Araştırılmaya değer bir konu değildi. Alt tarafı bir korgeneral. Yeterince
korgeneral vardı. Hele böyle kurulu düzenin dışında, ülke sorunları ile gerçek
manada ilgilenen korgeneral tamamen lüzumsuzdu. Ülke bir şey kaybetmedi.
Gerekli olanlar yerini muhafaza ediyordu nasılsa.

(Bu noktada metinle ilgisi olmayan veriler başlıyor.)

-- ==== Sys2Proof/Word.lean ====
section
/-! DEFINITION. The word types of the block and their plainest arithmetic (00, Numbers, sizes and bits). -/

namespace Sys2Proof

/-- A control-window register value (R12). -/
abbrev Word := BitVec 32
/-- A Zaell word: a general register, a bay-memory word (08, Program-visible state). -/
abbrev Half := BitVec 16
/-- A byte. -/
abbrev Byte := BitVec 8
/-- The 64 data bytes of a line; byte i is bits [8i + 7 : 8i]. -/
abbrev Line := BitVec 512
/-- A stored codeword of 40 symbols of 16 bits; symbol i is bits [16i + 15 : 16i]. -/
abbrev Codeword := BitVec 640
/-- The eight interface beats of a line, beat m in [80 m + 79 : 80 m] (R121). -/
abbrev LineBeats := BitVec 640
/-- A pool byte address. -/
abbrev PAddr := BitVec 48
/-- A frame index (R41). -/
abbrev FrameIx := BitVec 36

end Sys2Proof
end

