-- ==== Sys2Proof/Syntax.lean ====
section
/-! DEFINITION. The commands of the block, one constructor per row of spec/opcode_table.json, and their operand
types.  A command that is a write of a register carries the requester and the word written; a command that is an
event in time carries `dt`, the CLK_B cycles that pass before it (R7). -/

namespace Sys2Proof

/-- Host port HPp (00, Names and indices). -/
abbrev Port := Fin 4
/-- Media channel MCc and its slice. -/
abbrev Chan := Fin 32
/-- Bay b. -/
abbrev Bay := Fin 32

/-- The requesters of the control window (17, Requesters and ordering). -/
inductive Req where
  | mailbox
  | i3c
  | engine (b : Bay)
  | monitor
  deriving DecidableEq, Repr

/-- Who writes an owner register: a requester of the control window, or by hardware port-B agent `agent`, `dt` cycles from now, with the line
transfer that it then asks port B for: write or read, Exchange line, data (R411, R412; log 161). -/
inductive XbufBy where
  | window (req : Req)
  | portB (dt : Nat) (agent : Fin 6) (xfer : Option (Bool × BitVec 10 × BitVec 512))
  deriving DecidableEq, Repr

/-- A context: logical engine and context number (00, Names and indices). -/
structure CtxRef where
  eng : Fin 256
  ctx : Fin 8
  deriving DecidableEq, Repr

/-- The fields of a Zaell instruction in its format (R284), all but the bits that the mnemonic fixes. -/
inductive ZFmt where
  /-- S-RR -/
  | srr (ra rb : BitVec 4)
  /-- S-RI -/
  | sri (ra : BitVec 4) (imm : BitVec 8)
  /-- S-M -/
  | sm (ra rb disp : BitVec 4)
  /-- S-B -/
  | sb (cond : BitVec 4) (disp : BitVec 8)
  /-- S-N: w0[11:8], w0[7:4] and w0[3:0] -/
  | sn (g n ra : BitVec 4)
  /-- L-RRR, `z` being word 0 bit [0] -/
  | lrrr (minor : BitVec 6) (ra : BitVec 5) (z : Bool) (rb rc : BitVec 5) (fn : BitVec 6)
  /-- L-RI -/
  | lri (minor : BitVec 6) (ra : BitVec 5) (z : Bool) (imm : BitVec 16)
  /-- L-M -/
  | lm (minor : BitVec 6) (ra : BitVec 5) (z : Bool) (rb : BitVec 5) (disp : BitVec 11)
  /-- L-J -/
  | lj (minor : BitVec 6) (cls tb : BitVec 3) (off : BitVec 16)
  /-- L-CP, `z5` being word 1 bit [5] -/
  | lcp (unit : BitVec 3) (op : BitVec 8) (ra : BitVec 5) (z : Bool) (rb rc : BitVec 5) (z5 : Bool)
  deriving DecidableEq, Repr

/-- One copy of the fuse fields (R486): UDS, UNITID, LIFE, OWNKEYHASH, PWDHASH, PSEC, PREVOKE, and the repair entries, 7 bits each,
entry i of array a of bay b at 7 (20 b + 4 a + i): COL in [5:0], VALID in [6]. -/
structure FuseCopy where
  uds    : BitVec 384
  unitid : BitVec 64
  life   : BitVec 2
  own    : BitVec 384
  pwd    : BitVec 384
  psec   : BitVec 256
  revoke : BitVec 4
  rep    : BitVec 4480
  deriving DecidableEq, Repr

/-- The fuses as the loader reads them: both copies, and by field number the fields whose CRC fails (R486). -/
structure FuseImage where
  a   : FuseCopy
  b   : FuseCopy
  bad : BitVec 8
  deriving DecidableEq, Repr

/-- A halt domain (R503), as a monitor command names it; `other` stands for a kind that is none. -/
inductive Domain where
  | engine (n : Nat)
  | bay (n : Nat)
  | block
  | other
  deriving DecidableEq, Repr

/-- The arguments of XT_CFG (R499): engine mask words 0 to 7, bay mask, BLOCK, break-bay mask. -/
structure XtCfg where
  eng   : BitVec 256
  bay   : Word
  block : Bool
  brk   : Word
  deriving DecidableEq, Repr

/-- VPP_FUSE: within its programming limits, outside them but within the ratings, beyond the ratings (R542, R543). -/
inductive Vpp where
  | programming | outside | beyond
  deriving DecidableEq, Repr

/-- An I3C common command code (R470), with the address that it names. -/
inductive I3cCcc where
  | entdaa (dyn : BitVec 7)
  | setdasa (static dyn : BitVec 7)
  | rstdaa
  | getpid (addr : BitVec 7)
  | getbcr (addr : BitVec 7)
  | getdcr (addr : BitVec 7)
  | getstatus (addr : BitVec 7)
  | getmwl (addr : BitVec 7)
  | getmrl (addr : BitVec 7)
  | other (code : Byte)
  deriving DecidableEq, Repr

/-- The kinds of line access (R80). -/
inductive MemOp where
  | rd | wr | ptl
  deriving DecidableEq, Repr

/-- An M2S message (R80 to R82): line address, Tag, MetaField (`some v` Meta0-State with MetaValue v, `none` No-Op), the
ledger entry at or after which the port takes the first FREE one, and the segment-entry words in which the lookup's ECC
finds an uncorrectable error (R88). -/
structure M2S where
  addr : PAddr
  tag  : BitVec 16
  mta  : Option (BitVec 2)
  hint : Fin 8192
  ecc  : List (Fin 4)
  deriving DecidableEq, Repr

/-- A request to a segment homed on another chip (R158, R19): the origin's reference, 8192 p + i for entry i of port p,
the access, and the line with its check value (R21). -/
structure RemReq where
  ref  : Nat
  op   : MemOp
  addr : PAddr
  pois : Bool
  mval : BitVec 2
  data : Line
  mask : BitVec 64
  chk  : BitVec 24
  deriving DecidableEq, Repr

/-- The answer to a request forwarded: completion, or a line with its metadata. -/
structure RemRsp where
  ref  : Nat
  line : Option (Line × Word)
  bad  : Bool
  deriving DecidableEq, Repr

/-- A message of a fabric port (R21). -/
inductive FabMsg where
  | req (r : RemReq)
  | rsp (r : RemRsp)
  deriving DecidableEq, Repr

/-- A reference to the origin of a mirrored write: whether the chip that sends the reference is the origin, the port and
the ledger index, or the number of the line access of the primary, where no ledger entry is the origin. -/
structure OriginRef where
  mine : Bool
  port : Port
  idx  : Fin 8192
  eng  : Option Nat
  deriving DecidableEq, Repr

/-- The ledger entry that an LCPY carries (R160): its access, its segment number's line address and class, and for a
write the data, mask and check value. -/
structure LedCopy where
  port : Port
  idx  : Fin 8192
  op   : MemOp
  cls  : BitVec 3
  mirr : Bool
  tag  : BitVec 16
  addr : PAddr
  pois : Bool
  mval : BitVec 2
  chk  : BitVec 24
  data : Line
  mask : BitVec 64
  deriving DecidableEq, Repr

/-- The content of a HELLO (05, Messages on the twin link). -/
structure HelloMsg where
  side   : Bool
  pairId : BitVec 4
  join   : Bool
  ver    : Word
  frame  : FrameIx
  segsum : Word
  state  : BitVec 3
  deriving DecidableEq, Repr

/-- A message received on the twin link carries its reference in the sender's stream, and whether the receiver finds a
link error in it (R159). -/
structure TwHdr where
  ref : Nat
  err : Bool
  deriving DecidableEq, Repr

/-- The messages of the twin link (05, Messages on the twin link). -/
inductive TwMsg where
  | hello (m : HelloMsg)
  | bcn (frame : FrameIx) (ver : Word) (state : BitVec 3)
  | keep
  | lcpy (c : LedCopy)
  | lack (port : Port) (idx : Fin 8192)
  | lfree (port : Port) (idx : Fin 8192)
  | wrq (addr : PAddr) (ref : OriginRef) (stamp : FrameIx) (mta : Word) (merged : Option Line)
  | ack (ref : OriginRef) (stamp : FrameIx)
  | nakLate (ref : OriginRef) (frame : FrameIx)
  | nakLink (msg : Nat)
  | mrd (addr : PAddr) (copy : Bool)
  | mrs (addr : PAddr) (copy : Option (Line × Word))
  | rcp (addr : PAddr) (data : Line) (mta : Word)
  | vrq (addr : PAddr) (mta crc : Word)
  | fwd (r : RemReq)
  | fwr (r : RemRsp)
  | bye
  deriving DecidableEq, Repr

/-- The levels at the Twin Port's single-ended pins: TW_PRES_N asserted, TW_FAIL_N asserted by the partner, TW_SYNC released by the partner. -/
structure TwPins where
  pres : Bool
  fail : Bool
  sync : Bool
  deriving DecidableEq, Repr

/-- The tier operations (R147). -/
inductive TierKind where
  | read | put | zero | store | fetch
  deriving DecidableEq, Repr

/-- What an engine supplies with a tier operation (R147): segment, KEYGEN, page index; share line offset of a frame or form
and its stream lines; a page entry. -/
structure TierOp where
  seg   : BitVec 12
  key   : Byte
  pj    : BitVec 24
  loc   : BitVec 30
  slen  : BitVec 6
  entry : BitVec 64
  deriving DecidableEq, Repr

E.Korgeneral İsmail Selen; 23 Mayıs 1991 de iş
yerinde iki kişinin silahlı saldırısı sonucunda hayatını kaybetti. Bu olayda da
olağan dışı bir şey yoktu. Tarihimizde korgeneraller iş yerinde hep silahla
vurulmuştu çünkü. Eceli ile ölen yoktu. Bu insanlar kolay yetişmiyor ama yine
de olsun “biz iki bomba patlatır istediğimizi yaparız diyen paşalar görevi
başındaydı nasılsa.
Bahtiyar Aydın T.General; 22 Ekim 1993 de şehit
edildi. Suikast silahı ile vuruldu. Sonradan alevi süni çatışması çıkarmak
isteyen mihraklar tarafından öldürüldü gibi şaibeler olduysa da itibar edilmedi.

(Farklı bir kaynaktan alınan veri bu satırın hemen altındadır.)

/-- Registers of the sc page. -/
def rows_sc : List RegRow :=
  [⟨"SC_TBL_CTRL", 0x20, 0x4, 1, 0x4, 0x0, 0x3, 0x0, 0x0, 0x0, 0x0⟩,
   ⟨"SC_TBL_TGT_LO", 0x24, 0x4, 1, 0xffffffff, 0x0, 0x0, 0x0, 0x0, 0x0, 0x0⟩,
   ⟨"SC_TBL_TGT_HI", 0x28, 0x4, 1, 0xf, 0x0, 0x0, 0x0, 0x0, 0x0, 0x0⟩,
   ⟨"SC_TBL_SUM", 0x2c, 0x4, 1, 0xffffffff, 0x0, 0x0, 0x0, 0x0, 0x0, 0x0⟩,
   ⟨"SC_TBL_STAT", 0x30, 0x4, 1, 0x0, 0xf00, 0x0, 0x0, 0x7, 0x0, 0x0⟩,
   ⟨"SC_TBL_CALC", 0x34, 0x4, 1, 0x0, 0x0, 0x0, 0x0, 0xffffffff, 0x0, 0x0⟩,
   ⟨"SC_TBL_SWF_LO", 0x38, 0x4, 1, 0x0, 0x0, 0x0, 0x0, 0xffffffff, 0x0, 0x0⟩,
   ⟨"SC_TBL_SWF_HI", 0x3c, 0x4, 1, 0x0, 0x0, 0x0, 0x0, 0xf, 0x0, 0x0⟩,
   ⟨"SC_BUD_ZMAP", 0x40, 0x4, 7, 0x0, 0x0, 0x0, 0x0, 0xffffffff, 0x0, 0x0⟩,
   ⟨"SC_BUD_A0", 0x400, 0x10, 32, 0xffffffff, 0x0, 0x0, 0x0, 0x0, 0x0, 0x0⟩,
   ⟨"SC_BUD_A1", 0x404, 0x10, 32, 0xffffffff, 0x0, 0x0, 0x0, 0x0, 0x0, 0x0⟩,
   ⟨"SC_BUD_A2", 0x408, 0x10, 32, 0xffffffff, 0x0, 0x0, 0x0, 0x0, 0x0, 0x0⟩,
   ⟨"SC_BUD_A3", 0x40c, 0x10, 32, 0xffff, 0x0, 0x0, 0x0, 0x0, 0x0, 0x0⟩,
   ⟨"SC_BUD_B0", 0x600, 0x10, 32, 0xffffffff, 0x0, 0x0, 0x0, 0x0, 0x0, 0x0⟩,
   ⟨"SC_BUD_B1", 0x604, 0x10, 32, 0xffffffff, 0x0, 0x0, 0x0, 0x0, 0x0, 0x0⟩,
   ⟨"SC_BUD_B2", 0x608, 0x10, 32, 0xffffffff, 0x0, 0x0, 0x0, 0x0, 0x0, 0x0⟩,
   ⟨"SC_BUD_B3", 0x60c, 0x10, 32, 0xffff, 0x0, 0x0, 0x0, 0x0, 0x0, 0x0⟩,
   ⟨"SC_BUD_LIVE", 0x800, 0x4, 128, 0x0, 0x0, 0x0, 0x0, 0xffffffff, 0x0, 0x0⟩]

/-- Registers of the hp page. -/
def rows_hp : List RegRow :=
  [⟨"HP_CTRL", 0x20, 0x4, 1, 0x7, 0x0, 0x0, 0x0, 0x0, 0x0, 0x2⟩,
   ⟨"HP_STAT", 0x24, 0x4, 1, 0x0, 0x30000, 0x0, 0x0, 0x3fff, 0x0, 0x0⟩,
   ⟨"HP_TXN_LIMIT", 0x28, 0x4, 1, 0xffff, 0x0, 0x0, 0x0, 0x0, 0x0, 0xc8⟩,
   ⟨"HP_DEVLOAD", 0x2c, 0x4, 1, 0xffffff, 0x0, 0x0, 0x0, 0x0, 0x0, 0x5a4b32⟩,
   ⟨"HP_LED_IDX", 0x30, 0x4, 1, 0x1fff, 0x0, 0x0, 0x0, 0x0, 0x0, 0x0⟩,
   ⟨"HP_LED_DATA", 0x34, 0x4, 4, 0x0, 0x0, 0x0, 0x0, 0xffffffff, 0x0, 0x0⟩,
   ⟨"HP_CNT_RD", 0x44, 0x4, 1, 0x0, 0x0, 0x0, 0xffffffff, 0x0, 0x0, 0x0⟩,
   ⟨"HP_CNT_WR", 0x48, 0x4, 1, 0x0, 0x0, 0x0, 0xffffffff, 0x0, 0x0, 0x0⟩,
   ⟨"HP_CNT_DP", 0x4c, 0x4, 1, 0x0, 0x0, 0x0, 0xffffffff, 0x0, 0x0, 0x0⟩,
   ⟨"HP_CNT_REJ", 0x50, 0x4, 1, 0x0, 0x0, 0x0, 0xffffffff, 0x0, 0x0, 0x0⟩,
   ⟨"HP_CNT_TOUT", 0x54, 0x4, 1, 0x0, 0x0, 0x0, 0xffffffff, 0x0, 0x0, 0x0⟩,
   ⟨"HP_CNT_POIS", 0x58, 0x4, 1, 0x0, 0x0, 0x0, 0xffffffff, 0x0, 0x0, 0x0⟩]

/-- Registers of the mu page. -/
def rows_mu : List RegRow :=
  [⟨"MU_MNT_CL_LO", 0xd0, 0x4, 1, 0xffffffff, 0x0, 0x0, 0x0, 0x0, 0x0, 0x0⟩,
   ⟨"MU_MNT_CL_HI", 0xd4, 0x4, 1, 0x1, 0x0, 0x0, 0x0, 0x0, 0x0, 0x0⟩,
   ⟨"MU_MNT_CNT", 0xd8, 0x4, 1, 0xffffffff, 0x0, 0x0, 0x0, 0x0, 0x0, 0x0⟩,
   ⟨"MU_MNT_META", 0xdc, 0x4, 1, 0xfffffffe, 0x0, 0x0, 0x0, 0x0, 0x0, 0x0⟩,
   ⟨"MU_MNT_CTRL", 0xe0, 0x4, 1, 0x0, 0xc, 0x11, 0x0, 0x2, 0x0, 0x0⟩,
   ⟨"MU_MNT_LEFT", 0xe4, 0x4, 1, 0x0, 0x0, 0x0, 0x0, 0xffffffff, 0x0, 0x0⟩,
   ⟨"MU_CTRL", 0x20, 0x4, 1, 0x17, 0x0, 0x0, 0x0, 0x0, 0x0, 0x4⟩,
   ⟨"MU_GEOM", 0x24, 0x4, 1, 0x1f31, 0x0, 0x0, 0x0, 0x0, 0x0, 0x1100⟩,
   ⟨"MU_STAT", 0x28, 0x4, 1, 0x0, 0xc00, 0x0, 0x0, 0x7f, 0x0, 0x0⟩,
   ⟨"MU_CE_CNT", 0x2c, 0x4, 1, 0x0, 0x0, 0x0, 0xffffffff, 0x0, 0x0, 0x0⟩,
   ⟨"MU_CE_THR", 0x30, 0x4, 1, 0xffff, 0x0, 0x0, 0x0, 0x0, 0x0, 0x400⟩,
   ⟨"MU_UE_CNT", 0x34, 0x4, 1, 0x0, 0x0, 0x0, 0xffffffff, 0x0, 0x0, 0x0⟩,
   ⟨"MU_ERR_CL_LO", 0x38, 0x4, 1, 0x0, 0x0, 0x0, 0x0, 0xffffffff, 0x0, 0x0⟩,
   ⟨"MU_ERR_CL_HI", 0x3c, 0x4, 1, 0x0, 0x0, 0x0, 0x0, 0x1, 0x0, 0x0⟩,
   ⟨"MU_DFM", 0x40, 0x4, 16, 0x800f, 0x0, 0x0, 0x0, 0x6f00, 0x0, 0x0⟩,
   ⟨"MU_SCR_BASE", 0x80, 0x4, 1, 0x7ffffff, 0x0, 0x0, 0x0, 0x0, 0x0, 0x0⟩,
   ⟨"MU_SCR_LIMIT", 0x84, 0x4, 1, 0xfffffff, 0x0, 0x0, 0x0, 0x0, 0x0, 0x0⟩,
   ⟨"MU_SCR_PTR0", 0x88, 0x4, 1, 0xffffffff, 0x0, 0x0, 0x0, 0x0, 0x0, 0x0⟩,
   ⟨"MU_SCR_PTR1", 0x8c, 0x4, 1, 0xffffffff, 0x0, 0x0, 0x0, 0x0, 0x0, 0x0⟩,
   ⟨"MU_SCR_PASS", 0x90, 0x4, 1, 0x0, 0x0, 0x0, 0x0, 0xffff, 0x0, 0x0⟩,
   ⟨"MU_SCR_FIX", 0x94, 0x4, 1, 0x0, 0x0, 0x0, 0xffffffff, 0x0, 0x0, 0x0⟩,
   ⟨"MU_PL_IDX", 0xa0, 0x4, 1, 0x3f, 0x0, 0x0, 0x0, 0x0, 0x0, 0x0⟩,
   ⟨"MU_PL_LO", 0xa4, 0x4, 1, 0x0, 0x0, 0x0, 0x0, 0xffffffff, 0x0, 0x0⟩,
   ⟨"MU_PL_HI", 0xa8, 0x4, 1, 0x0, 0x80000000, 0x0, 0x0, 0x1, 0x0, 0x0⟩,
   ⟨"MU_CT_CMP", 0xb0, 0x4, 1, 0x0, 0x0, 0x0, 0xffffffff, 0x0, 0x0, 0x0⟩,
   ⟨"MU_CT_NOGAIN", 0xb4, 0x4, 1, 0x0, 0x0, 0x0, 0xffffffff, 0x0, 0x0, 0x0⟩,
   ⟨"MU_CT_VFAIL", 0xb8, 0x4, 1, 0x0, 0x0, 0x0, 0xffffffff, 0x0, 0x0, 0x0⟩,
   ⟨"MU_CT_DERR", 0xbc, 0x4, 1, 0x0, 0x0, 0x0, 0xffffffff, 0x0, 0x0, 0x0⟩,
   ⟨"MU_RET_CTRL", 0xc0, 0x4, 1, 0x12, 0x20, 0x1, 0x0, 0xc, 0x0, 0x0⟩,
   ⟨"MU_RET_TGT_LO", 0xc4, 0x4, 1, 0xffffffff, 0x0, 0x0, 0x0, 0x0, 0x0, 0x0⟩] ++
  [⟨"MU_RET_TGT_HI", 0xc8, 0x4, 1, 0xf, 0x0, 0x0, 0x0, 0x0, 0x0, 0x0⟩]

/-- Registers of the tw page. -/
def rows_tw : List RegRow :=
  [⟨"TW_CTRL", 0x20, 0x4, 1, 0x27, 0x0, 0x58, 0x0, 0x0, 0x0, 0x0⟩,
   ⟨"TW_CFG", 0x24, 0x4, 1, 0xf0003ff, 0x0, 0x0, 0x0, 0x0, 0x0, 0x3f7⟩,
   ⟨"TW_STAT", 0x28, 0x4, 1, 0x0, 0x1000, 0x0, 0x0, 0xef17, 0x0, 0x0⟩,
   ⟨"TW_PVER", 0x2c, 0x4, 1, 0x0, 0x0, 0x0, 0x0, 0xffffffff, 0x0, 0x0⟩,
   ⟨"TW_TKO_LO", 0x30, 0x4, 1, 0x0, 0x0, 0x0, 0x0, 0xffffffff, 0x0, 0x0⟩,
   ⟨"TW_TKO_HI", 0x34, 0x4, 1, 0x0, 0x0, 0x0, 0x0, 0xf, 0x0, 0x0⟩,
   ⟨"TW_SEGSUM", 0x38, 0x4, 1, 0x0, 0x0, 0x0, 0x0, 0xffffffff, 0x0, 0x0⟩,
   ⟨"TW_CNT_WR", 0x40, 0x4, 1, 0x0, 0x0, 0x0, 0xffffffff, 0x0, 0x0, 0x0⟩,
   ⟨"TW_CNT_LATE", 0x44, 0x4, 1, 0x0, 0x0, 0x0, 0xffffffff, 0x0, 0x0, 0x0⟩,
   ⟨"TW_CNT_DIV", 0x48, 0x4, 1, 0x0, 0x0, 0x0, 0xffffffff, 0x0, 0x0, 0x0⟩,
   ⟨"TW_CNT_NEWER", 0x4c, 0x4, 1, 0x0, 0x0, 0x0, 0xffffffff, 0x0, 0x0, 0x0⟩,
   ⟨"TW_CNT_LINK", 0x50, 0x4, 1, 0x0, 0x0, 0x0, 0xffffffff, 0x0, 0x0, 0x0⟩,
   ⟨"TW_CNT_HBMISS", 0x54, 0x4, 1, 0x0, 0x0, 0x0, 0xffffffff, 0x0, 0x0, 0x0⟩,
   ⟨"TW_VFY_SEG", 0x60, 0x4, 1, 0xfff0fff, 0x0, 0x0, 0x0, 0x0, 0x0, 0x0⟩,
   ⟨"TW_VFY_STAT", 0x64, 0x4, 1, 0x0, 0x0, 0x0, 0xffff0000, 0xfff, 0x0, 0x0⟩,
   ⟨"TW_RSY_STAT", 0x68, 0x4, 1, 0x0, 0x0, 0x0, 0x0, 0x80000fff, 0x0, 0x0⟩,
   ⟨"TW_SUS_IDX", 0x70, 0x4, 1, 0x3f, 0x0, 0x0, 0x0, 0x0, 0x0, 0x0⟩,
   ⟨"TW_SUS_LO", 0x74, 0x4, 1, 0x0, 0x0, 0x0, 0x0, 0xffffffff, 0x0, 0x0⟩,
   ⟨"TW_SUS_HI", 0x78, 0x4, 1, 0x0, 0x0, 0x0, 0x0, 0x8000ffff, 0x0, 0x0⟩]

Jandarma içindeki derin yapıyı açığa çıkarmak için çaba sarf ettiği de
söylendi.
Bu cinayetin de araştırılması pek yapılmadı.

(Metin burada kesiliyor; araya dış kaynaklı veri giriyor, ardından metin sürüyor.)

/-- A move ends well at +2274: slot states, the contexts on their receiver, those with an uncorrectable register STOPPED (R215, R217, R219). -/
def Blk.moveDone (s : Blk) (b : Nat) (m : Move) (bad : List (Fin 8)) : Blk :=
  let e := 8 * b + m.log
  let s := { s.moveSub b with moves := pdel s.moves b }.stir b
  let s := (s.setFld (slotFld b m.src) (if m.kind = .swap then 1 else 4)).setFld (slotFld b m.dst) 0
  let s := (engCtxs e).foldl Blk.thaw s
  let s := ((engCtxs e).filter fun k => bad.any (fun c => c.val == k % 8) || (s.ctx k).gErr.any fun x => x.2 == .double).foldl
    (fun s k => (s.stopCtx k 0x80).eaEvt k 0x03) s
  let s := s.bump (F.EA_SPARE_CNT_COUNT b)
  let code := match m.kind with | .failure => 0x10 | .retire => 0x11 | .swap => 0x12
  let s := s.raise (60 + 4 * b) (some (code, slotInfo m.dst (8 * e + m.ctx)))
  (s.wakeEng e).moveNext b

/-- The receiver's control-store check fails: another spare, or FAILED (R219). -/
def Blk.moveBad (s : Blk) (b : Nat) (m : Move) : Blk :=
  let s := s.setFld (slotFld b m.dst) 4
  match s.spare b with
  | some x =>
    let s := s.setFld (slotFld b x) 3
    { s with moves := pset s.moves b { m with dst := x, at_ := s.now - 33 } }
  | none =>
    let s := { s with moves := pdel s.moves b }.stir b
    (s.moveFails b m.src (8 * (8 * b + m.log) + m.ctx) 0x02).moveNext b

/-- A running move reaches its end, or an error in its receiver's check, which lasts to +2080 (R217, R219). -/
def Blk.moveEnd (s : Blk) (b : Nat) (bad : Bool) (regs : List (Fin 8)) : Blk :=
  match pget s.moves b with
  | none => s
  | some m =>
    if bad && decide (s.now ≤ m.at_ + 2080) then (if m.at_ + 33 ≤ s.now then s.moveBad b m else s)
    else if m.at_ + 2274 ≤ s.now then s.moveDone b m regs else s

/-- RETIRE of a slot: ignored unless ACTIVE with an engine on it (R216, R224). -/
def Blk.retireSlot (s : Blk) (b x : Nat) : Blk :=
  if s.fld (slotFld b x) = 0 then
    match s.onSlot b x with
    | some e => s.moveDue b x (8 * e) .retire
    | none => s
  else s

/-- The fields of a map (R195). -/
def mapFields (w : Word) : List Nat := (List.range 8).map fun k => w.toNat / 16 ^ k % 16

/-- A swap is refused; ERR_INFO names the first field that differs (R222, R225, log 163). -/
def Blk.swapRefuse (s : Blk) (b k : Nat) : Blk :=
  let x := (mapFields (s.rd (F.EA_MAP_off b))).getD k 0
  ((s.hwSet (F.EA_SWAP_REFUSED b)).wr (F.EA_MAP_NEXT_off b) (s.rd (F.EA_MAP_off b))).raise (60 + 4 * b)
    (some (0x13, slotInfo x (8 * (8 * b + k))))

/-- The planned swap of a bay at a frame boundary strictly after its request (R6, R222). -/
def Blk.swapStep (s : Blk) (b : Nat) : Blk :=
  if s.bit (F.EA_SWAP_PEND b) && pget s.asked (2 * b) != some s.tb.bndAt then
    let s := (s.clr1 (F.EA_SWAP_PEND b)).clr1 (F.EA_SWAP_ARM b)
    let old := mapFields (s.rd (F.EA_MAP_off b))
    let new := mapFields (s.rd (F.EA_MAP_NEXT_off b))
    let diff := (List.range 8).filter fun k => old.getD k 0 != new.getD k 0
    let dup := (List.range 8).any fun i => (List.range i).any fun j => new.getD i 0 == new.getD j 0
    if new.any (fun x => decide (8 < x)) || dup || (pget s.moves b).isSome then s.swapRefuse b (diff.headD 0)
    else
      match diff with
      | [] => s
      | [k] =>
        let x := old.getD k 0
        let dst := new.getD k 0
        if s.fld (slotFld b dst) = 1 ∧ s.fld (slotFld b x) = 0 then
          (s.wr (F.EA_MAP_off b) (s.rd (F.EA_MAP_NEXT_off b))).moveTo b x dst (8 * (8 * b + k)) .swap
        else s.swapRefuse b k
      | k :: _ => s.swapRefuse b k
  else s

/-! ### Retry -/

/-- A detected error of a context's instruction: a restart, or a move at count 2 (R213, R214). -/
def Blk.detected (s : Blk) (k : Nat) : Blk :=
  let s := s.onCtx k Ctx.home
  if (s.ctx k).attempt = 2 then s.moveDue (k / 64) (s.slotOf (k / 8)) k .failure
  else (s.onCtx k fun c => { c with attempt := c.attempt + 1, u := { c.u with stack := [] } }).spendE (k / 8) 4

/-- An uncorrectable register or memory word stops the context (R215, R417). -/
def Blk.regUe (s : Blk) (k : Nat) : Blk := (s.stopCtx k 0x80).eaEvt k 0x03

/-! ### Stacks -/

/-- The stack registers of a level: SPB, SP, SPL, SPH (R273). -/
def stkReg (lvl i : Nat) : Nat := 0x08 + 4 * lvl + i

/-- Whether the stack of a level is valid (R288). -/
def Ctx.stackValid (c : Ctx) (lvl : Nat) : Bool :=
  let b := (c.sr (stkReg lvl 0)).toNat
  let sp := (c.sr (stkReg lvl 1)).toNat
  let l := (c.sr (stkReg lvl 2)).toNat
  let h := (c.sr (stkReg lvl 3)).toNat
  (decide (b ≤ 6) || (b == 7 && decide (l < 0x8000) && decide (sp < 0x8000) && decide (h < 0x8000))) &&
  decide (l ≤ sp) && decide (sp ≤ h)

/-- Whether a push of `n` words has room (R288). -/
def Ctx.pushRoom (c : Ctx) (lvl n : Nat) : Bool :=
  decide ((c.sr (stkReg lvl 2)).toNat + n ≤ (c.sr (stkReg lvl 1)).toNat)
/-- Whether a pop of `n` words stays within the stack (R288). -/
def Ctx.popRoom (c : Ctx) (lvl n : Nat) : Bool :=
  decide ((c.sr (stkReg lvl 1)).toNat + n ≤ (c.sr (stkReg lvl 3)).toNat)

/-- The bay word address of offset `off` of bank `bank` (R291). -/
def bayWord (bank off : Nat) : Nat := bank * 0x10000 + off % 0x10000
/-- The bay word address of a word of a level's stack. -/
def Ctx.stackWord (c : Ctx) (lvl off : Nat) : Nat := bayWord (c.sr (stkReg lvl 0)).toNat off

Devlet acizdir bu konularda failler bulunamaz. Fazla üzerine gitmeye gerek de yoktu.
Sözünü ettiği yapının kahramanları göreve devam ediyordu. Son derece olağan bir
olaydı. Bir T.Generalin suikast silahı ile gözünden vurulması.
Rıdvan Özden jandarma Albay; 17 Agustus 1995 de
iki korumasıyla birlikte şehit edildi. Kaçakçılık olayları ile bağı olan bazı
görevlileri ifşa etmişti. Devletin içindeki bazı kirli insanların deşifresi
edilmesi önemli bir olay değildi. Bu da alt tarafı bir albaydı. Ölmesi ile
derin yapı kayba uğramayacak hatta çizgi dışındakilere hizaya gel denildi. Koca
devlet nasılsa bu olayın da faillerini bulamadı. Eşi çok uğraştı ise de bir şey
çıkmadı. Bu da olağan bir olaydı aslında.
Temel Cingöz T.General; 23
Aralık 1991'de Adana'da silahlı bir saldırıda şehit oldu. O sırada Adana
jandarma bölge komutanı idi. Genelde jandarma bölge komutanları bu şekilde
suikastla öldürüldüğünden bu olayda olağan olarak görüldü. Failleri bulunmadı.
Gerek yoktu zaten. Hangi hakla kurulu çarka çomak sokuyordu ki?
Kazım Çillioğlu jandarma Albay; 3 Şubat 1994 de
Tunceli de görevli iken intihar etti. Bu da olağan bir olaydı. Genelde bölge
komutanları intihar eder zaten. Devlet araştırma gereği bile duymadı intihar
denilerek dosya kapandı.
Sonraki yıllarda mücadele veren oğlu tarafından
kabri açtırıldı. Yapılan incelemede kaburgasında kurşun olduğu tespit edildi.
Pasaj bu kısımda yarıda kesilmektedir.